The organization has helped put together similar informational events about health care and immigration in Spanish and Asian languages in Los Angeles and Orange counties.
Cary Sanders, director of policy analysis for the California Pan-Ethnic Health Network, an advocacy group, said the difficulty is that immigrants historically have been excluded from certain government health programs.
“California has certainly gone much further than other states to expand health care for immigrant communities,” Sanders said. “For certain groups, it’s still very difficult. They may only be eligible for emergency care. Because of that people often delay care. They have to use home remedies to limp along to take care of and manage health problems that, if left untreated, can become a lot more serious.”

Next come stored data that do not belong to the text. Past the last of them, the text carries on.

/-- The immediate commands of a control endpoint (15 R355 to R357, R368, R370; 17 R400): a request that is taken is recorded with its
response, which goes to the request's source, and does what its row says; one whose fields are out of range answers BOUNDS and does
nothing else; a memory access in the window of a frozen sett waits; one that its memory fails answers with that status. -/
def Obligations.EndpointImmediateCommandsAnswer : Prop :=
  ∀ (s : State) (ep : Fin 2) (q : Req), s.accepts ep q = true →
    let a := q.addr.toNat
    let n := q.arg.toNat
    let answers (i : Instr) (op : Nat) (status : Status) (data : List Byte) (holds : State → Prop) : Prop :=
      let r := s.reply ep op q status data 0
      ∃ t, exec i s = .next t ∧ s.sends t ep (reqPeer q) (.resp r) ∧ (t.eps[ep.val]).high = some (s.newHigh ep q) ∧
        (⟨q.seq.toNat, some r⟩ : Win) ∈ (t.eps[ep.val]).win ∧ holds t
    let quiet (t : State) : Prop := t.regs = s.regs ∧ t.hbm = s.hbm ∧ t.burrow = s.burrow ∧ t.setts = s.setts ∧ t.qps = s.qps
    let regOk (k : Nat) : Prop := a % 4 = 0 ∧ 4 ≤ k ∧ k ≤ 256 ∧ k % 4 = 0
    answers (.ctNop ep q) 0x01 Code.done [] quiet ∧
    (¬ regOk n → answers (.regRead ep q) 0x02 Code.bounds [] quiet) ∧
    (∀ (b : Blk) (o : Nat), regOk n → b ∉ [Blk.sm, .enHost, .enMgmt] → (∀ k, 4 * k < n → regTarget (a + 4 * k) = some (b, o + 4 * k, 0)) →
      (s.reg .injX 0).toNat % 2 = 0 → s.regs.badA = [] → s.acc = Vector.replicate 3 [] → s.latch = Vector.replicate 3 none →
      (∀ u, b.sett? = some u → (s.sett u).freeze = none) →
      answers (.regRead ep q) 0x02 Code.done ((List.range (n / 4)).flatMap (fun k =>
        leBytes 4 (if (findRow (o + 4 * k) b.rows).isNone then 0 else (s.view b (o + 4 * k)).toNat))) quiet) ∧
    (¬ regOk q.data.length → answers (.regWrite ep q) 0x03 Code.bounds [] quiet) ∧
    (∀ (b : Blk) (o : Nat), regOk q.data.length → (b = .enHost ∨ b = .enMgmt ∨ (∃ h, b = .ht h) ∨ (∃ u, b = .ve u ∨ b = .se u ∨ b = .pmS u)) →
      (∀ k, 4 * k < q.data.length → regTarget (a + 4 * k) = some (b, o + 4 * k, 0)) →
      (s.reg .injX 0).toNat % 2 = 0 → s.acc = Vector.replicate 3 [] → (∀ u, b.sett? = some u → (s.sett u).freeze = none) →
      answers (.regWrite ep q) 0x03 Code.done [] (fun t =>
        t.regs = (((chunks 4 q.data).zip (List.range (q.data.length / 4))).foldl (fun s w =>
          s.plainWrite b (o + 4 * w.2) (BitVec.ofNat 32 (leNat w.1))) s).regs ∧ t.hbm = s.hbm ∧ t.setts = s.setts)) ∧
    (∀ flt : Option (BitVec 8),
      let m := q.data.length
      let okAll (k : Nat) (wr : Bool) : Prop := ∀ p ∈ pieces a k, isTrans p.1 = false ∧
        ∃ l, s.place p.1 wr = some l ∧ ∀ qp va key, l ≠ .remote qp va key
      let waits (i : Instr) (k : Nat) (wr : Bool) : Prop := ∃ t, exec i s = .next t ∧ s.sendsNothing t ∧ quiet t ∧
        (⟨q.seq.toNat, none⟩ : Win) ∈ (t.eps[ep.val]).win ∧
        ∃ x : MemAcc, t.mems = s.mems ++ [x] ∧ x.ep = ep ∧ x.no = s.cmdNo ep q.seq.toNat ∧ x.addr = a ∧ x.n = k ∧ x.write = wr ∧ x.begun = false
      (n = 0 ∨ 4096 < n → answers (.memRead ep ⟨q, flt⟩) 0x04 Code.bounds [] quiet) ∧
      (m = 0 → answers (.memWrite ep ⟨q, flt⟩) 0x05 Code.bounds [] quiet) ∧
      (1 ≤ n → n ≤ 4096 → s.rangeFrozen a n = true → waits (.memRead ep ⟨q, flt⟩) n false) ∧
      (1 ≤ m → s.rangeFrozen a m = true → waits (.memWrite ep ⟨q, flt⟩) m true) ∧
      ((∀ u : Sett, s.mayMismatch u = false) →
        (1 ≤ n → n ≤ 4096 → s.rangeFrozen a n = false →
          ((∃ p ∈ pieces a n, isTrans p.1 = true ∨ s.place p.1 false = none) → answers (.memRead ep ⟨q, flt⟩) 0x04 Code.bounds [] quiet) ∧
          (okAll n false → flt = none → ∃ bs, (s.readMod none a n).1 = some bs ∧ answers (.memRead ep ⟨q, flt⟩) 0x04 Code.done bs quiet) ∧
          (∀ c : BitVec 8, okAll n false → flt = some c → memFaultOk a c.toNat = true →
            answers (.memRead ep ⟨q, flt⟩) 0x04 c.toNat [] quiet)) ∧
        (1 ≤ m → s.rangeFrozen a m = false →
          ((∃ p ∈ pieces a m, isTrans p.1 = true ∨ s.place p.1 true = none) → answers (.memWrite ep ⟨q, flt⟩) 0x05 Code.bounds [] quiet) ∧
          (okAll m true → flt = none → answers (.memWrite ep ⟨q, flt⟩) 0x05 Code.done [] (fun t =>
            let w := (s.writeMod none a q.data).2
            (s.writeMod none a q.data).1 = true ∧ t.hbm = w.hbm ∧ t.burrow = w.burrow ∧ t.setts = w.setts ∧ t.regs = s.regs)) ∧
          (∀ c : BitVec 8, okAll m true → flt = some c → memFaultOk a c.toNat = true →
            answers (.memWrite ep ⟨q, flt⟩) 0x05 c.toNat [] quiet)))) ∧
    (nearMem a n → 1 ≤ n → n ≤ 4096 → ∃ bs, answers (.memRead ep ⟨q, none⟩) 0x04 Code.done bs quiet) ∧
    (nearMem a q.data.length → 1 ≤ q.data.length → answers (.memWrite ep ⟨q, none⟩) 0x05 Code.done [] (fun t => t.regs = s.regs ∧
      t.setts = s.setts)) ∧
    (1024 ≤ n ∨ q.data.length ≠ 64 → answers (.qpModify ep q) 0x20 Code.bounds [] quiet) ∧
    (n < 1024 → q.data.length = 64 →
      let old := s.qp n
      let x := Qp.parse q.data
      let kept : Qp := { x with rqCount := old.rqCount, rate := old.rate, rateExp := old.rateExp, tries := old.tries }
      (qpBytesOk q.data = false ∨ qpMay old.st x.st = false → answers (.qpModify ep q) 0x20 Code.bounds [] quiet) ∧
      (qpBytesOk q.data = true → (old.st = 0 ∧ x.st = 1 ∨ old.st = 1 ∧ x.st = 2) →
        (x.fieldsOk = false → answers (.qpModify ep q) 0x20 Code.bounds [] quiet) ∧
        (x.fieldsOk = true → answers (.qpModify ep q) 0x20 Code.done [] (fun t =>
          t.qp n = kept ∧ (∀ m, m ≠ n → t.qp m = s.qp m) ∧ t.hbm = s.hbm))) ∧
      (qpBytesOk q.data = true → old.st = 2 → x.st = 3 →
        ({ kept with st := 2 } ≠ old → answers (.qpModify ep q) 0x20 Code.bounds [] quiet) ∧
        ({ kept with st := 2 } = old → answers (.qpModify ep q) 0x20 Code.done [] (fun t =>
          t.qp n = { old with st := 3, rate := 800, rateExp := 0 } ∧ (∀ m, m ≠ n → t.qp m = s.qp m)))) ∧
      (qpBytesOk q.data = true → x.st = 4 → old.st ≠ 4 → { kept with st := old.st } = old → (∀ r ∈ s.roce, r.qp ≠ n) →
        answers (.qpModify ep q) 0x20 Code.done [] (fun t => t.qp n = { old with st := 4, tries := 0 } ∧ (∀ m, m ≠ n → t.qp m = s.qp m))) ∧
      (qpBytesOk q.data = true → x.st = 0 → old.st ≠ 0 → { kept with st := old.st } = old → (∀ r ∈ s.roce, r.qp ≠ n) →
        answers (.qpModify ep q) 0x20 Code.done [] (fun t =>
          t.qp n = { old with st := 0, rqCount := 0, tries := 0 } ∧ (∀ m, m ≠ n → t.qp m = s.qp m)))) ∧
    (1024 ≤ n → answers (.qpQuery ep q) 0x21 Code.bounds [] quiet) ∧
    (n < 1024 → answers (.qpQuery ep q) 0x21 Code.done (s.qp n).bytes quiet) ∧
    (q.data.length ≠ 24 ∨ leNat ((q.data.drop 18).take 2) ≠ 0 → answers (.notifySet ep q) 0x30 Code.bounds [] quiet) ∧
    (q.data.length = 24 → leNat ((q.data.drop 18).take 2) = 0 → answers (.notifySet ep q) 0x30 Code.done [] (fun t =>
      quiet t ∧ (t.eps[ep.val]).naddr = q.data.take 18 ∧ (t.eps[ep.val]).mask = leNat (q.data.drop 20)))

At the forum, Alameda County Supervisor Wilma Chan pointed out that Asians make up close to 30 percent of the population in her county. Together with Latinos, they comprise more than half.
She asked that people not be afraid to access health care services or make use of any other public benefit.
“There is this idea that if you’re not a citizen, you can be deported if you go to a clinic or use food stamps … this has not happened,” Chan said.
One woman said her friends have encouraged her to stop using CalFresh to draw less attention to her family. A man asked whether paying cash at the clinic instead of using his Medi-Cal coverage would be safer for his mixed-status family.
Mandy Xue of Alameda was grateful for the meeting even though her concern had little to do with the goings-on in Washington. She learned two weeks ago at her son’s dentist’s office that his Medi-Cal coverage had ended. When she called the state for an explanation, she was told there was no record of her or her 13-year-old son, even though the Alameda resident says they have been covered since she was pregnant with him.
Xue, 45, was not sure what to do, and worried that she and her son would not be able to continue seeing their doctors.
The event was “very helpful,” Xue said through a Cantonese translator, because now “I know what the next step should [be] and what should I look for.”
Ngoc Nguyen, editor of California Ethnic Media Partnerships, contributed to this story.